The origin of miniature painting stretches far back to the medieval age, when miniature artists painted exquisite portraits in watercolour on vellum and ivory. They used fine detail and painting techniques such as stippling and hatching to create layers of colour, in paintings measuring no larger than 6 x 4.5 inches.

Many miniature artists today are still painting in the traditional way, but now miniatures can be of any subject and in a variety of mediums – oil, watercolours and acrylics, to name but a few. Vellum is still chosen as a painting surface, but now more artists are choosing to use newer products such as ivorine, polymin, smooth card or paper, or board.

I’m going to show you how you can paint your own miniature using acrylics. These are versatile and rich in colour. Mistakes can be easily painted over, thus making them ideal for beginners. 

Painting a miniature requires a steady hand and lots of patience. It's also important that you're familiar with the consistency of the paints, so practice painting straight thin lines on the back of an old photograph before starting your work.

01. Plan your drawing

Hardboard or MDF board when primed with about five coats of white watercolour acrylic gesso, and sanded to a smooth finish, make a wonderful surface to paint on. I used a board cut down to 3 x 3.75 inches, primed with Daler Rowney Simply Acrylic Gesso.

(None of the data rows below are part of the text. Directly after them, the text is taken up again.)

/-! ### `spawned` -/

@[simp] theorem apply_spawned_mem (f : List Spawned → List Spawned) (s : State) : (Act.apply (.spawned f) s).mem = s.mem := rfl
@[simp] theorem apply_spawned_empties (f : List Spawned → List Spawned) (s : State) : (Act.apply (.spawned f) s).empties = s.empties := rfl
@[simp] theorem apply_spawned_poisoned (f : List Spawned → List Spawned) (s : State) : (Act.apply (.spawned f) s).poisoned = s.poisoned := rfl
@[simp] theorem apply_spawned_cores (f : List Spawned → List Spawned) (s : State) : (Act.apply (.spawned f) s).cores = s.cores := rfl
@[simp] theorem apply_spawned_banks (f : List Spawned → List Spawned) (s : State) : (Act.apply (.spawned f) s).banks = s.banks := rfl
@[simp] theorem apply_spawned_quads (f : List Spawned → List Spawned) (s : State) : (Act.apply (.spawned f) s).quads = s.quads := rfl
@[simp] theorem apply_spawned_parts (f : List Spawned → List Spawned) (s : State) : (Act.apply (.spawned f) s).parts = s.parts := rfl
@[simp] theorem apply_spawned_dies (f : List Spawned → List Spawned) (s : State) : (Act.apply (.spawned f) s).dies = s.dies := rfl
@[simp] theorem apply_spawned_tiles (f : List Spawned → List Spawned) (s : State) : (Act.apply (.spawned f) s).tiles = s.tiles := rfl
@[simp] theorem apply_spawned_barriers (f : List Spawned → List Spawned) (s : State) : (Act.apply (.spawned f) s).barriers = s.barriers := rfl
@[simp] theorem apply_spawned_releases (f : List Spawned → List Spawned) (s : State) : (Act.apply (.spawned f) s).releases = s.releases := rfl
@[simp] theorem apply_spawned_spawned (f : List Spawned → List Spawned) (s : State) : (Act.apply (.spawned f) s).spawned = f s.spawned := rfl
@[simp] theorem apply_spawned_reports (f : List Spawned → List Spawned) (s : State) : (Act.apply (.spawned f) s).reports = s.reports := rfl
@[simp] theorem apply_spawned_nextId (f : List Spawned → List Spawned) (s : State) : (Act.apply (.spawned f) s).nextId = s.nextId := rfl
@[simp] theorem apply_spawned_free (f : List Spawned → List Spawned) (s : State) : (Act.apply (.spawned f) s).free = s.free := rfl
@[simp] theorem apply_spawned_clock (f : List Spawned → List Spawned) (s : State) : (Act.apply (.spawned f) s).clock = s.clock := rfl
@[simp] theorem apply_spawned_focus (f : List Spawned → List Spawned) (s : State) : (Act.apply (.spawned f) s).focus = s.focus := rfl
@[simp] theorem apply_spawned_homes (f : List Spawned → List Spawned) (s : State) : (Act.apply (.spawned f) s).homes = s.homes := rfl
@[simp] theorem apply_spawned_memStacks (f : List Spawned → List Spawned) (s : State) : (Act.apply (.spawned f) s).memStacks = s.memStacks := rfl
@[simp] theorem apply_spawned_stones (f : List Spawned → List Spawned) (s : State) : (Act.apply (.spawned f) s).stones = s.stones := rfl
@[simp] theorem apply_spawned_jobs (f : List Spawned → List Spawned) (s : State) : (Act.apply (.spawned f) s).jobs = s.jobs := rfl
@[simp] theorem apply_spawned_faults (f : List Spawned → List Spawned) (s : State) : (Act.apply (.spawned f) s).faults = s.faults := rfl
@[simp] theorem apply_spawned_invals (f : List Spawned → List Spawned) (s : State) : (Act.apply (.spawned f) s).invals = s.invals := rfl
@[simp] theorem apply_spawned_hub (f : List Spawned → List Spawned) (s : State) : (Act.apply (.spawned f) s).hub = s.hub := rfl
@[simp] theorem apply_spawned_agenda (f : List Spawned → List Spawned) (s : State) : (Act.apply (.spawned f) s).agenda = s.agenda := rfl

/-! ### `report` -/

@[simp] theorem apply_report_mem (r : Report) (s : State) : (Act.apply (.report r) s).mem = s.mem := rfl
@[simp] theorem apply_report_empties (r : Report) (s : State) : (Act.apply (.report r) s).empties = s.empties := rfl
@[simp] theorem apply_report_poisoned (r : Report) (s : State) : (Act.apply (.report r) s).poisoned = s.poisoned := rfl
@[simp] theorem apply_report_cores (r : Report) (s : State) : (Act.apply (.report r) s).cores = s.cores := rfl
@[simp] theorem apply_report_banks (r : Report) (s : State) : (Act.apply (.report r) s).banks = s.banks := rfl
@[simp] theorem apply_report_quads (r : Report) (s : State) : (Act.apply (.report r) s).quads = s.quads := rfl
@[simp] theorem apply_report_parts (r : Report) (s : State) : (Act.apply (.report r) s).parts = s.parts := rfl
@[simp] theorem apply_report_dies (r : Report) (s : State) : (Act.apply (.report r) s).dies = s.dies := rfl
@[simp] theorem apply_report_tiles (r : Report) (s : State) : (Act.apply (.report r) s).tiles = s.tiles := rfl
@[simp] theorem apply_report_barriers (r : Report) (s : State) : (Act.apply (.report r) s).barriers = s.barriers := rfl
@[simp] theorem apply_report_releases (r : Report) (s : State) : (Act.apply (.report r) s).releases = s.releases := rfl
@[simp] theorem apply_report_spawned (r : Report) (s : State) : (Act.apply (.report r) s).spawned = s.spawned := rfl
@[simp] theorem apply_report_reports (r : Report) (s : State) : (Act.apply (.report r) s).reports = s.reports ++ [r] := rfl
@[simp] theorem apply_report_nextId (r : Report) (s : State) : (Act.apply (.report r) s).nextId = s.nextId := rfl
@[simp] theorem apply_report_free (r : Report) (s : State) : (Act.apply (.report r) s).free = s.free := rfl
@[simp] theorem apply_report_clock (r : Report) (s : State) : (Act.apply (.report r) s).clock = s.clock := rfl
@[simp] theorem apply_report_focus (r : Report) (s : State) : (Act.apply (.report r) s).focus = s.focus := rfl
@[simp] theorem apply_report_homes (r : Report) (s : State) : (Act.apply (.report r) s).homes = s.homes := rfl
@[simp] theorem apply_report_memStacks (r : Report) (s : State) : (Act.apply (.report r) s).memStacks = s.memStacks := rfl
@[simp] theorem apply_report_stones (r : Report) (s : State) : (Act.apply (.report r) s).stones = s.stones := rfl
@[simp] theorem apply_report_jobs (r : Report) (s : State) : (Act.apply (.report r) s).jobs = s.jobs := rfl
@[simp] theorem apply_report_faults (r : Report) (s : State) : (Act.apply (.report r) s).faults = s.faults := rfl
@[simp] theorem apply_report_invals (r : Report) (s : State) : (Act.apply (.report r) s).invals = s.invals := rfl
@[simp] theorem apply_report_hub (r : Report) (s : State) : (Act.apply (.report r) s).hub = s.hub := rfl
@[simp] theorem apply_report_agenda (r : Report) (s : State) : (Act.apply (.report r) s).agenda = s.agenda := rfl

/-! ### `byte` -/

@[simp] theorem apply_byte_mem (a : Nat) (v : Byte) (s : State) : (Act.apply (.byte a v) s).mem = memPut s.mem a v := rfl
@[simp] theorem apply_byte_empties (a : Nat) (v : Byte) (s : State) : (Act.apply (.byte a v) s).empties = s.empties := rfl
@[simp] theorem apply_byte_poisoned (a : Nat) (v : Byte) (s : State) : (Act.apply (.byte a v) s).poisoned = s.poisoned := rfl
@[simp] theorem apply_byte_cores (a : Nat) (v : Byte) (s : State) : (Act.apply (.byte a v) s).cores = s.cores := rfl
@[simp] theorem apply_byte_banks (a : Nat) (v : Byte) (s : State) : (Act.apply (.byte a v) s).banks = s.banks := rfl
@[simp] theorem apply_byte_quads (a : Nat) (v : Byte) (s : State) : (Act.apply (.byte a v) s).quads = s.quads := rfl
@[simp] theorem apply_byte_parts (a : Nat) (v : Byte) (s : State) : (Act.apply (.byte a v) s).parts = s.parts := rfl
@[simp] theorem apply_byte_dies (a : Nat) (v : Byte) (s : State) : (Act.apply (.byte a v) s).dies = s.dies := rfl
@[simp] theorem apply_byte_tiles (a : Nat) (v : Byte) (s : State) : (Act.apply (.byte a v) s).tiles = s.tiles := rfl
@[simp] theorem apply_byte_barriers (a : Nat) (v : Byte) (s : State) : (Act.apply (.byte a v) s).barriers = s.barriers := rfl
@[simp] theorem apply_byte_releases (a : Nat) (v : Byte) (s : State) : (Act.apply (.byte a v) s).releases = s.releases := rfl
@[simp] theorem apply_byte_spawned (a : Nat) (v : Byte) (s : State) : (Act.apply (.byte a v) s).spawned = s.spawned := rfl
@[simp] theorem apply_byte_reports (a : Nat) (v : Byte) (s : State) : (Act.apply (.byte a v) s).reports = s.reports := rfl
@[simp] theorem apply_byte_nextId (a : Nat) (v : Byte) (s : State) : (Act.apply (.byte a v) s).nextId = s.nextId := rfl
@[simp] theorem apply_byte_free (a : Nat) (v : Byte) (s : State) : (Act.apply (.byte a v) s).free = s.free := rfl
@[simp] theorem apply_byte_clock (a : Nat) (v : Byte) (s : State) : (Act.apply (.byte a v) s).clock = s.clock := rfl
@[simp] theorem apply_byte_focus (a : Nat) (v : Byte) (s : State) : (Act.apply (.byte a v) s).focus = s.focus := rfl
@[simp] theorem apply_byte_homes (a : Nat) (v : Byte) (s : State) : (Act.apply (.byte a v) s).homes = s.homes := rfl
@[simp] theorem apply_byte_memStacks (a : Nat) (v : Byte) (s : State) : (Act.apply (.byte a v) s).memStacks = s.memStacks := rfl
@[simp] theorem apply_byte_stones (a : Nat) (v : Byte) (s : State) : (Act.apply (.byte a v) s).stones = s.stones := rfl
@[simp] theorem apply_byte_jobs (a : Nat) (v : Byte) (s : State) : (Act.apply (.byte a v) s).jobs = s.jobs := rfl
@[simp] theorem apply_byte_faults (a : Nat) (v : Byte) (s : State) : (Act.apply (.byte a v) s).faults = s.faults := rfl
@[simp] theorem apply_byte_invals (a : Nat) (v : Byte) (s : State) : (Act.apply (.byte a v) s).invals = s.invals := rfl
@[simp] theorem apply_byte_hub (a : Nat) (v : Byte) (s : State) : (Act.apply (.byte a v) s).hub = s.hub := rfl
@[simp] theorem apply_byte_agenda (a : Nat) (v : Byte) (s : State) : (Act.apply (.byte a v) s).agenda = s.agenda := rfl

/-! ### `empty` -/

@[simp] theorem apply_empty_mem (w : Nat) (b : Bool) (s : State) : (Act.apply (.empty w b) s).mem = s.mem := rfl
@[simp] theorem apply_empty_empties (w : Nat) (b : Bool) (s : State) : (Act.apply (.empty w b) s).empties = if b then setIns s.empties w else setDel s.empties w := rfl
@[simp] theorem apply_empty_poisoned (w : Nat) (b : Bool) (s : State) : (Act.apply (.empty w b) s).poisoned = s.poisoned := rfl
@[simp] theorem apply_empty_cores (w : Nat) (b : Bool) (s : State) : (Act.apply (.empty w b) s).cores = s.cores := rfl
@[simp] theorem apply_empty_banks (w : Nat) (b : Bool) (s : State) : (Act.apply (.empty w b) s).banks = s.banks := rfl
@[simp] theorem apply_empty_quads (w : Nat) (b : Bool) (s : State) : (Act.apply (.empty w b) s).quads = s.quads := rfl
@[simp] theorem apply_empty_parts (w : Nat) (b : Bool) (s : State) : (Act.apply (.empty w b) s).parts = s.parts := rfl
@[simp] theorem apply_empty_dies (w : Nat) (b : Bool) (s : State) : (Act.apply (.empty w b) s).dies = s.dies := rfl
@[simp] theorem apply_empty_tiles (w : Nat) (b : Bool) (s : State) : (Act.apply (.empty w b) s).tiles = s.tiles := rfl
@[simp] theorem apply_empty_barriers (w : Nat) (b : Bool) (s : State) : (Act.apply (.empty w b) s).barriers = s.barriers := rfl
@[simp] theorem apply_empty_releases (w : Nat) (b : Bool) (s : State) : (Act.apply (.empty w b) s).releases = s.releases := rfl
@[simp] theorem apply_empty_spawned (w : Nat) (b : Bool) (s : State) : (Act.apply (.empty w b) s).spawned = s.spawned := rfl
@[simp] theorem apply_empty_reports (w : Nat) (b : Bool) (s : State) : (Act.apply (.empty w b) s).reports = s.reports := rfl
@[simp] theorem apply_empty_nextId (w : Nat) (b : Bool) (s : State) : (Act.apply (.empty w b) s).nextId = s.nextId := rfl
@[simp] theorem apply_empty_free (w : Nat) (b : Bool) (s : State) : (Act.apply (.empty w b) s).free = s.free := rfl
@[simp] theorem apply_empty_clock (w : Nat) (b : Bool) (s : State) : (Act.apply (.empty w b) s).clock = s.clock := rfl
@[simp] theorem apply_empty_focus (w : Nat) (b : Bool) (s : State) : (Act.apply (.empty w b) s).focus = s.focus := rfl
@[simp] theorem apply_empty_homes (w : Nat) (b : Bool) (s : State) : (Act.apply (.empty w b) s).homes = s.homes := rfl
@[simp] theorem apply_empty_memStacks (w : Nat) (b : Bool) (s : State) : (Act.apply (.empty w b) s).memStacks = s.memStacks := rfl
@[simp] theorem apply_empty_stones (w : Nat) (b : Bool) (s : State) : (Act.apply (.empty w b) s).stones = s.stones := rfl
@[simp] theorem apply_empty_jobs (w : Nat) (b : Bool) (s : State) : (Act.apply (.empty w b) s).jobs = s.jobs := rfl
@[simp] theorem apply_empty_faults (w : Nat) (b : Bool) (s : State) : (Act.apply (.empty w b) s).faults = s.faults := rfl
@[simp] theorem apply_empty_invals (w : Nat) (b : Bool) (s : State) : (Act.apply (.empty w b) s).invals = s.invals := rfl
@[simp] theorem apply_empty_hub (w : Nat) (b : Bool) (s : State) : (Act.apply (.empty w b) s).hub = s.hub := rfl
@[simp] theorem apply_empty_agenda (w : Nat) (b : Bool) (s : State) : (Act.apply (.empty w b) s).agenda = s.agenda := rfl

Plan out your drawing onto the prepared board using tracing paper or drawing freehand. You can download my sketch here, or draw your own composition. Do not draw all the flowers in the foreground too soon, as they will be covered by paint and your drawing will be obscured.

02. Add sky, trees and hedges

A good brush is essential for fine detail and I prefer to use Pro Arte Connoisseur brushes, which are a blend of sable and synthetic prolene and maintain a good point. For texture, I use an old oil bristle brush – it’s ideal for stippling.

Daler Rowney System 3 Acrylic paints are wonderful for miniature painting. They have a creamy texture and do not lose their opacity when diluted for fine line detail. They dry quickly so are marvellous for glazing and dry brush techniques.

Using a no. 4 round brush, take a small amount of Titanium White acrylic and add a tiny touch of Ultramarine. Use only a small amount of water and mix the required colour to a creamy consistency. Apply to the sky area. 

In order to achieve texture in the background trees, use a dry old bristle brush. Take a little neat Sap Green and a touch of black to the tip of the brush. Stipple the colours onto a practice sheet (the back of an old photograph is ideal) without mixing until you’ve got your desired colour and texture and apply. 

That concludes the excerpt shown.